**What this task involves:**
Reproduce precisely the lines of the listing below, starting with the line that contains "(BitVec.ofNat 64 (2 ^ 52 + 1))" and stopping after the line that contains "setWeir (setF ticking"; include nothing else.

**The data:**
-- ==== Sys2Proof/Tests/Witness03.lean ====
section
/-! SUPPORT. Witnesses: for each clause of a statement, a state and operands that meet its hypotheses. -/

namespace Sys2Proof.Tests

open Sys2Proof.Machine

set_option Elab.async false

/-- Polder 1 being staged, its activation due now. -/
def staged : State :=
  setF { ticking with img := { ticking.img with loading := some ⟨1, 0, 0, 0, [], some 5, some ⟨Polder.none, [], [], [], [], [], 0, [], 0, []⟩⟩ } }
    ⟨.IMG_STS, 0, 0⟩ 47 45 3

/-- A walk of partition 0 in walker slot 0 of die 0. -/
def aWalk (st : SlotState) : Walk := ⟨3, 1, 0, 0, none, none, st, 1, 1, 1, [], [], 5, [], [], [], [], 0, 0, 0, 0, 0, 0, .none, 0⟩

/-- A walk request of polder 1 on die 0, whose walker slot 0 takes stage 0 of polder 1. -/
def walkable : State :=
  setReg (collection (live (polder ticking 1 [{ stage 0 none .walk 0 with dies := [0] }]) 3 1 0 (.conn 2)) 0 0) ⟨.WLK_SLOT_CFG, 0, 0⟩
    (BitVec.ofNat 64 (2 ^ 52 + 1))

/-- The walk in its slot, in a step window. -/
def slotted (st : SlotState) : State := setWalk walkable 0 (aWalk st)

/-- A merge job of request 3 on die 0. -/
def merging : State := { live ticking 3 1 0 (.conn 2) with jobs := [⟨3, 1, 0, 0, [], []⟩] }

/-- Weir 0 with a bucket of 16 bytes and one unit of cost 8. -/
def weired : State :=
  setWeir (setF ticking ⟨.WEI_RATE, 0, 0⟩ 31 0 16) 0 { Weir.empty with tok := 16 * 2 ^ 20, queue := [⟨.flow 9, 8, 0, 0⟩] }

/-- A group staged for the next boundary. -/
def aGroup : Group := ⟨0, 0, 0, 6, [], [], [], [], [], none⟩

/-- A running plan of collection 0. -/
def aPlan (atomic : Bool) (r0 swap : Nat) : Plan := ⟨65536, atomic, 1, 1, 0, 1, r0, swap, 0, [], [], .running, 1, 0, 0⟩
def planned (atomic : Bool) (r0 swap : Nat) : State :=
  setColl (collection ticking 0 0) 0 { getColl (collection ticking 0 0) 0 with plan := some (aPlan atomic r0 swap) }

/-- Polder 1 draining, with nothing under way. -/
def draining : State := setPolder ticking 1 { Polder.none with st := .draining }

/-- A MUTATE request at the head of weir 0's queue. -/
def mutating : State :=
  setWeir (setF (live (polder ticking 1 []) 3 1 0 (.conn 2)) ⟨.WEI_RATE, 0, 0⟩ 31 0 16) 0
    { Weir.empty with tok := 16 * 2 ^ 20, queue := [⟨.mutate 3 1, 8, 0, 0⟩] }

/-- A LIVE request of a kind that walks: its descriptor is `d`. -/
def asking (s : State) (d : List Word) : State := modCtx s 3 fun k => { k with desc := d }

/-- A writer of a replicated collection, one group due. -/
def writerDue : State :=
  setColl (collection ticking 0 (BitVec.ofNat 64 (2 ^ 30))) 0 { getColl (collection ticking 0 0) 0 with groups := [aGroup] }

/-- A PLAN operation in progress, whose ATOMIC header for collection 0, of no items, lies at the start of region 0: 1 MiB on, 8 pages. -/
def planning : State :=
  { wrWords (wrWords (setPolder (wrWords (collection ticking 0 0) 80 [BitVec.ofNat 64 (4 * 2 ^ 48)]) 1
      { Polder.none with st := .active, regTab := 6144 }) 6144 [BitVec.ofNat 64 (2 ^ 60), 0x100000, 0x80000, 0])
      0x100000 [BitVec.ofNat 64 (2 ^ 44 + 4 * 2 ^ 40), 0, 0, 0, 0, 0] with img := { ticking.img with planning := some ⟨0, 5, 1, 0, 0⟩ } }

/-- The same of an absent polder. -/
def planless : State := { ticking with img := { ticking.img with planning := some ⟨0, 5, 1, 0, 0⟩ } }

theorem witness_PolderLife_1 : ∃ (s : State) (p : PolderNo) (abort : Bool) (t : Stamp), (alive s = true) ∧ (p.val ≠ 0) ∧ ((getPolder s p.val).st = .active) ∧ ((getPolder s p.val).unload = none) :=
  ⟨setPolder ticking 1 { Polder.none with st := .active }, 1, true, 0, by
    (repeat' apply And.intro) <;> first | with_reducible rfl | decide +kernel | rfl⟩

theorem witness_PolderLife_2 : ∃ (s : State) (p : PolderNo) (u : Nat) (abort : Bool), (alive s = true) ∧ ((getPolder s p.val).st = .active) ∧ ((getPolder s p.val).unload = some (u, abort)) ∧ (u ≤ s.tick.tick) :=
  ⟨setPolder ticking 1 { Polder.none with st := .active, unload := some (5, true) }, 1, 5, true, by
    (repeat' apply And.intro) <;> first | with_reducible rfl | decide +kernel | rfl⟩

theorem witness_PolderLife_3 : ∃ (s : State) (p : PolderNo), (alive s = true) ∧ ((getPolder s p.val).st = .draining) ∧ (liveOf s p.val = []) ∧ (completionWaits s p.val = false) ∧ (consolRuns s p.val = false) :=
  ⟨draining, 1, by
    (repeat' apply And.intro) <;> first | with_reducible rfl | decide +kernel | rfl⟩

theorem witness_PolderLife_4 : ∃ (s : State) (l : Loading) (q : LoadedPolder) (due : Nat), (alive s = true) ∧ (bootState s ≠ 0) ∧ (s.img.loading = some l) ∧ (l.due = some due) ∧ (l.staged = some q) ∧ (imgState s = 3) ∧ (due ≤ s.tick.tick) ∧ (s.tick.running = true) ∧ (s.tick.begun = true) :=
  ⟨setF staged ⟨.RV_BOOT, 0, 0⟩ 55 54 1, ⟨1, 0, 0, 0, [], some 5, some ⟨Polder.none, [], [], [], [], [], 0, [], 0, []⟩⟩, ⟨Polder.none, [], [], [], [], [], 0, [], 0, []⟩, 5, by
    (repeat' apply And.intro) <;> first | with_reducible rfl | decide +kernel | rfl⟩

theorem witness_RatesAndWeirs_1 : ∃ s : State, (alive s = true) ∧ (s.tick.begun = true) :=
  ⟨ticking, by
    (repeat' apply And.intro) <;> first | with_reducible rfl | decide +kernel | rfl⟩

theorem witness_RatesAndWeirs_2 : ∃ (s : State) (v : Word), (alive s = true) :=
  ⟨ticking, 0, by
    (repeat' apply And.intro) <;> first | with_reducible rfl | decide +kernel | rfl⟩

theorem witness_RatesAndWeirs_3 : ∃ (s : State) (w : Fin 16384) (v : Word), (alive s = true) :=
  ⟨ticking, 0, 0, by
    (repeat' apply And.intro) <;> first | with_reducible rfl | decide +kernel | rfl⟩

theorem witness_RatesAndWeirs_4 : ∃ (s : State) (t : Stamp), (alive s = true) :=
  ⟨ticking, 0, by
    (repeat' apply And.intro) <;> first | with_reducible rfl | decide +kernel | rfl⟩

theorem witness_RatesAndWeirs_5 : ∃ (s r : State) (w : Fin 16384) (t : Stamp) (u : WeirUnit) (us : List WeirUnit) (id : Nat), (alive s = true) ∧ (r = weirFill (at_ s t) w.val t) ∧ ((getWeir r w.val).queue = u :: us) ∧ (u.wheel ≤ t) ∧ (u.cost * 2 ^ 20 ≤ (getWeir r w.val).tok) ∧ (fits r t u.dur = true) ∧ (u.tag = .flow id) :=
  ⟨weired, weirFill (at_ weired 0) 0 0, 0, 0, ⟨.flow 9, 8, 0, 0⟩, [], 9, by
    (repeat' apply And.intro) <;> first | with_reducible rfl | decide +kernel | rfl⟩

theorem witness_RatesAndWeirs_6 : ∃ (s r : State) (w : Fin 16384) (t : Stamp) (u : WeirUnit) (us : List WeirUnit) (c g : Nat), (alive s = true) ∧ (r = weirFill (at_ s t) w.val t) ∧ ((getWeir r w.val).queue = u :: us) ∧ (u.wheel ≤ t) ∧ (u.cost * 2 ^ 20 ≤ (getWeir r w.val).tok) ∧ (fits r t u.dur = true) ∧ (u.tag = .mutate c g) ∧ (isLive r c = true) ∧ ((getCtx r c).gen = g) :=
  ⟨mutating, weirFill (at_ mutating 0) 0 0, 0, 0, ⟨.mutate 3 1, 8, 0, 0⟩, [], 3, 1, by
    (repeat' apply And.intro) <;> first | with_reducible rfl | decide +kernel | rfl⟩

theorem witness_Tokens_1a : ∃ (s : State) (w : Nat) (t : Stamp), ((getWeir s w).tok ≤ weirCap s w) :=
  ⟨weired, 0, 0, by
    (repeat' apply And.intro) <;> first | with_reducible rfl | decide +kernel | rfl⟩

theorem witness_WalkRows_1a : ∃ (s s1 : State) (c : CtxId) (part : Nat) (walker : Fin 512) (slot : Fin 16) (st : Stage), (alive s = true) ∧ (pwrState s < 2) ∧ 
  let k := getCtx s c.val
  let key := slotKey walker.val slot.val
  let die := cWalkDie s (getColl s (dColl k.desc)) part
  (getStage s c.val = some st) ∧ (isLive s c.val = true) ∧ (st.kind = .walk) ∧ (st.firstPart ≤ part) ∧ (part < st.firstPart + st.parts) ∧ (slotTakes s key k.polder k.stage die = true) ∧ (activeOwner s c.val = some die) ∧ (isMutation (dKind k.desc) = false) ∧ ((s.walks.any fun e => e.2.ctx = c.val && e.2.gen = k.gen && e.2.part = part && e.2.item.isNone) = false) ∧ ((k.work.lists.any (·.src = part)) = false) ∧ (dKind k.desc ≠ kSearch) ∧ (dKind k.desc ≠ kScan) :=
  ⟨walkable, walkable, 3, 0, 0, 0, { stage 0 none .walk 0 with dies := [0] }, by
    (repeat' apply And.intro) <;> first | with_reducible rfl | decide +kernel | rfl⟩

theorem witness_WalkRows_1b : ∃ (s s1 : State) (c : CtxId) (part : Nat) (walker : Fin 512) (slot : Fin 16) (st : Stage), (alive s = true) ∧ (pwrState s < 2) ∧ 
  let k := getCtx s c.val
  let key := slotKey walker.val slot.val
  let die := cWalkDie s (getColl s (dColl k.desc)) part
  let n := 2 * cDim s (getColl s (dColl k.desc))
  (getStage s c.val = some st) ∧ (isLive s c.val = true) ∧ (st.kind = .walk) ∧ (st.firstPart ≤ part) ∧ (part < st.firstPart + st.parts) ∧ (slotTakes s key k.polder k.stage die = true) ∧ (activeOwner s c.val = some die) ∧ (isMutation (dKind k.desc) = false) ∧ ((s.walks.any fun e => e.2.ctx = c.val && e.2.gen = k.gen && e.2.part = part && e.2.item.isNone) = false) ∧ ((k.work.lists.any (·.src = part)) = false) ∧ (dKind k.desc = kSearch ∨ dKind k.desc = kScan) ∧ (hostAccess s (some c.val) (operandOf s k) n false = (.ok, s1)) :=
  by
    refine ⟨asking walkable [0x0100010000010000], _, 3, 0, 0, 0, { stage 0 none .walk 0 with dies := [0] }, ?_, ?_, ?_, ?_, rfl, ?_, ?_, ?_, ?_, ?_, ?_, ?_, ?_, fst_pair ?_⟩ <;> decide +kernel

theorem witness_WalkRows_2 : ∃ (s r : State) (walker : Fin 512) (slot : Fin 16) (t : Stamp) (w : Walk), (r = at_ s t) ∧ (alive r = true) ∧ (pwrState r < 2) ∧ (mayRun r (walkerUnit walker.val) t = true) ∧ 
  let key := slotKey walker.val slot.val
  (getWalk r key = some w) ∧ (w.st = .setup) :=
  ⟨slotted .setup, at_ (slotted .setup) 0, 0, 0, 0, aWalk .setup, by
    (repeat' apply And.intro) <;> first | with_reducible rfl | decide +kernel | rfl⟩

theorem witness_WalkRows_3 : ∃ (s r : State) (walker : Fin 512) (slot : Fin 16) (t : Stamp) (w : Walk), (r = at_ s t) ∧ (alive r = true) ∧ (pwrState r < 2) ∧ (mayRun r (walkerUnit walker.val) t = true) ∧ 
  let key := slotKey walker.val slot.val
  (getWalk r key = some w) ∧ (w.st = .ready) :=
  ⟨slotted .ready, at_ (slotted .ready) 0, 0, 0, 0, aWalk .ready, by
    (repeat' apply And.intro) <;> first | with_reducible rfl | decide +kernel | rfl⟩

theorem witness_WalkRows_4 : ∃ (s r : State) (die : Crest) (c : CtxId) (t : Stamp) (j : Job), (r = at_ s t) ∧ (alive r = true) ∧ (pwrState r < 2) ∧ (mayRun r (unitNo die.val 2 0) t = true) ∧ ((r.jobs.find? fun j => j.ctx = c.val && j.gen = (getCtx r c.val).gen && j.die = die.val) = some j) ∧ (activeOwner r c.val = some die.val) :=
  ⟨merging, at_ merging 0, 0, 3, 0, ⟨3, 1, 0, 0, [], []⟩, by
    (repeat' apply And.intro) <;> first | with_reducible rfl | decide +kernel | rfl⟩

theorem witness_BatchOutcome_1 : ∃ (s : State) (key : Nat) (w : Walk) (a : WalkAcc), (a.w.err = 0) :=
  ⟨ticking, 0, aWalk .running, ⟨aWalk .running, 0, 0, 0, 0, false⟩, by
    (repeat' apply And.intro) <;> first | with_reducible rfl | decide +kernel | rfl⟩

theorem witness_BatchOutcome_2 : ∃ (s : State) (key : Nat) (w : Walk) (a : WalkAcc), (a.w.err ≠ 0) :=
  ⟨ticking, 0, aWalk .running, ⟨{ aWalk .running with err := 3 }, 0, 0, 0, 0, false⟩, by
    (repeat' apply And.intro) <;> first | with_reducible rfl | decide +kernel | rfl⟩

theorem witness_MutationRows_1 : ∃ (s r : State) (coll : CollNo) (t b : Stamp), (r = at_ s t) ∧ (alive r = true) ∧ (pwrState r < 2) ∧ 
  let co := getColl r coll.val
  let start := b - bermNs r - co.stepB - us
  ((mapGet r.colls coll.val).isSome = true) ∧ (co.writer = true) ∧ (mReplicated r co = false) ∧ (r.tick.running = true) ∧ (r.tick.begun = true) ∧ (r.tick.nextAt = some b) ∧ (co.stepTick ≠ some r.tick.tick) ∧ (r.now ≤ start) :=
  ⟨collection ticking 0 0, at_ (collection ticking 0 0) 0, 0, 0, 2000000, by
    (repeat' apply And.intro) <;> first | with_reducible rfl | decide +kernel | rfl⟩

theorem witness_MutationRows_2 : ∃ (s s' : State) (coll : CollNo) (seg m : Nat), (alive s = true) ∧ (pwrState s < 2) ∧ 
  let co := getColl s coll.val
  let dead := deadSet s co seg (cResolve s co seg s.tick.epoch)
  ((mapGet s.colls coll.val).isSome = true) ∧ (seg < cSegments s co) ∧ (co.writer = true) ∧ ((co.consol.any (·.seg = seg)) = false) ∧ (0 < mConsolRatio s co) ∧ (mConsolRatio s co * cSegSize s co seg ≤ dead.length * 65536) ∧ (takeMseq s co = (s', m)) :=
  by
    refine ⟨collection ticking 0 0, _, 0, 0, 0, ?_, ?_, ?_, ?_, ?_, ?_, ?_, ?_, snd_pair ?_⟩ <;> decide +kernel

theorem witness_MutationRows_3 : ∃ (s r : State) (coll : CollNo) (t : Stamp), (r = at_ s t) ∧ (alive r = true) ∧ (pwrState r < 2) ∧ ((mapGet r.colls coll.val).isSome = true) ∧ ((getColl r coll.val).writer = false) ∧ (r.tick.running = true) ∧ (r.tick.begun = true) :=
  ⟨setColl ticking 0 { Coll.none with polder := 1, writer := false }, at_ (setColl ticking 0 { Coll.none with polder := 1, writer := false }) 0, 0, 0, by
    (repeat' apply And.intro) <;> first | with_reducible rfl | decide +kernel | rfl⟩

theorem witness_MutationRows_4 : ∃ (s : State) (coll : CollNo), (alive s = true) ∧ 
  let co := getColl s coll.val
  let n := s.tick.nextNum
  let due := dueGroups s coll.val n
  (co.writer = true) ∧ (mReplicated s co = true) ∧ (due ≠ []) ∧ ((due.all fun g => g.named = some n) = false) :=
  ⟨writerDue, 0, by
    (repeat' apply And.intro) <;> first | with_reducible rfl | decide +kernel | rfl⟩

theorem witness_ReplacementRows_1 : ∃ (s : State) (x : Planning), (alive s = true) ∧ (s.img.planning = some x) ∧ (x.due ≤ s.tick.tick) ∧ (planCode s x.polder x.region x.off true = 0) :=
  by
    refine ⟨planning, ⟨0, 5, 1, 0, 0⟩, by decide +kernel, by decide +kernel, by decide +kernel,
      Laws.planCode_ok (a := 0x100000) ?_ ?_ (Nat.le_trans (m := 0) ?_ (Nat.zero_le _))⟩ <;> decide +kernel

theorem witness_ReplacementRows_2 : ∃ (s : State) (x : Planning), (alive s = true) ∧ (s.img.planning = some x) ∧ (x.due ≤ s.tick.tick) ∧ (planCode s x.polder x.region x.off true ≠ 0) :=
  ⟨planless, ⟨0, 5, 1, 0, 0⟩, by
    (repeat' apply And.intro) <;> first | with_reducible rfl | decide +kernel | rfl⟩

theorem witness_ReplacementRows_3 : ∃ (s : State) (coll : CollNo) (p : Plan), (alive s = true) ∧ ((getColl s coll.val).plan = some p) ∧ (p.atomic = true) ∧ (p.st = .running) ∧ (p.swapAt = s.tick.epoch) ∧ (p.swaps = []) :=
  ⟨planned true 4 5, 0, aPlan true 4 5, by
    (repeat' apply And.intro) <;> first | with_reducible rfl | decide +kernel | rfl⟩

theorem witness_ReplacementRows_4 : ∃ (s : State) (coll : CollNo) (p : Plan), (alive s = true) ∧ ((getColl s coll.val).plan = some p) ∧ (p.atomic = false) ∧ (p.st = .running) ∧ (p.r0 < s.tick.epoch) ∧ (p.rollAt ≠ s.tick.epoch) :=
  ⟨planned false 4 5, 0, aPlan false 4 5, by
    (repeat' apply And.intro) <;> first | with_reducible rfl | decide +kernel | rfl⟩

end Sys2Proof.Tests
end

**Written solution:**
    (BitVec.ofNat 64 (2 ^ 52 + 1))

/-- The walk in its slot, in a step window. -/
def slotted (st : SlotState) : State := setWalk walkable 0 (aWalk st)

/-- A merge job of request 3 on die 0. -/
def merging : State := { live ticking 3 1 0 (.conn 2) with jobs := [⟨3, 1, 0, 0, [], []⟩] }

/-- Weir 0 with a bucket of 16 bytes and one unit of cost 8. -/
def weired : State :=
  setWeir (setF ticking ⟨.WEI_RATE, 0, 0⟩ 31 0 16) 0 { Weir.empty with tok := 16 * 2 ^ 20, queue := [⟨.flow 9, 8, 0, 0⟩] }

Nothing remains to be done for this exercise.